Archive for the ‘theory’ Category

Digging Into the Knowledge Graph

I am gratified to be among those receiving research grants from the 2016 fourth round of the Digging Into Data challenge, sponsored by the Trans-Atlantic Platform for the Social Sciences and the Humanities (https://www.transatlanticplatform.com/). Our project is called “Digging Into the Knowledge Graph”; principal investigators include, besides me, Andrea Scharnhorst of the Royal Netherlands Academy of the Arts and Sciences and Rick Szostak of the University of Alberta. A brief abstract of our project is available here: https://diggingintodata.org/awards/2016/project/digging-knowledge-graph

I am sure to be reporting here often about the specifics of the project so I won’t take space to do that now. What I want to say, for those who read this blog, is that this fairly compact project represents a major step up in research profile for the knowledge organization community. We are among a group of fourteen international projects being funded to explore making more effective use of “big” data. And we are proposing to use knowledge organization systems–both existing systems and systems we plan to develop–to do so. From our proposal, just as a teaser, is this exciting line: “This project aims for nothing less than to provide means of support for [the] self-organising process of knowledge creation.”

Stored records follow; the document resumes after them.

-- ==== Sys2Proof/Word.lean ====
section
/-! DEFINITION. The word types of PPR-PE: the u8 of every frame and response byte (R8, "byte width"),
the 64-bit request word (R64) and the 32-bit STATUS view (R31). -/

namespace Sys2Proof

/-- A `u8`: a frame byte, a response byte, an address, an opcode base, a count (R9, R64). -/
abbrev Byte := BitVec 8

/-- The request word `REQ64` (R64). -/
abbrev Word64 := BitVec 64

/-- The status view `STATUS32` (R31, R59). -/
abbrev Word32 := BitVec 32

end Sys2Proof
end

Pretty exciting stuff, if I do say so myself.

The Core of Knowledge Organization

I famously wring my metaphorical hands about the number of authors who submit manuscripts to Knowledge Organization reporting research that is topically relevant, but showing absolutely no inculcation in the theories or values of the science of KO. Emotions range from demoralized to furious on these occasions. Fortunately, rational academic policies dictate manuscript acceptance, and in almost all cases we return these errant papers to the authors with instructions to go do their homework. Some of them do, happily.

I am in the midst of a domain analysis of the 75 papers presented at the recent ISKO International Conference in Krakow (http://www.isko2014.confer.uj.edu.pl/en_GB/-start). The complete results of that analysis will appear in an editorial in a future issue of KO. But the interesting thing I am seeing this time is that there is, indeed, a core of knowledge organization. Seventy-five papers, 1200-some citations, from 20 countries, citing over 400 journal articles, 300 books and 200 anthologies. And yet, most of the citations are to a tightly-knit intellectually coherent core of KO. Most journal citations by far (44%) are to Knowledge Organization, the majority of conference papers cited are in ISKO international conferences or regional chapter conferences, and the most-cited monographs are by Hjørland and Ranganathan.

It is good news, that there is such a strong and resilient and theoretically useful core of knowledge organization. The challenge, it seems, is to require those interloping into our topical areas to encounter our theoretical base.

Syn

It is appalling the number of manuscripts we receive for review for Knowledge Organization, that are about things like ontologies and taxonomies and domain analyses, and that cite absolutely no literature from the domain of knowledge organization.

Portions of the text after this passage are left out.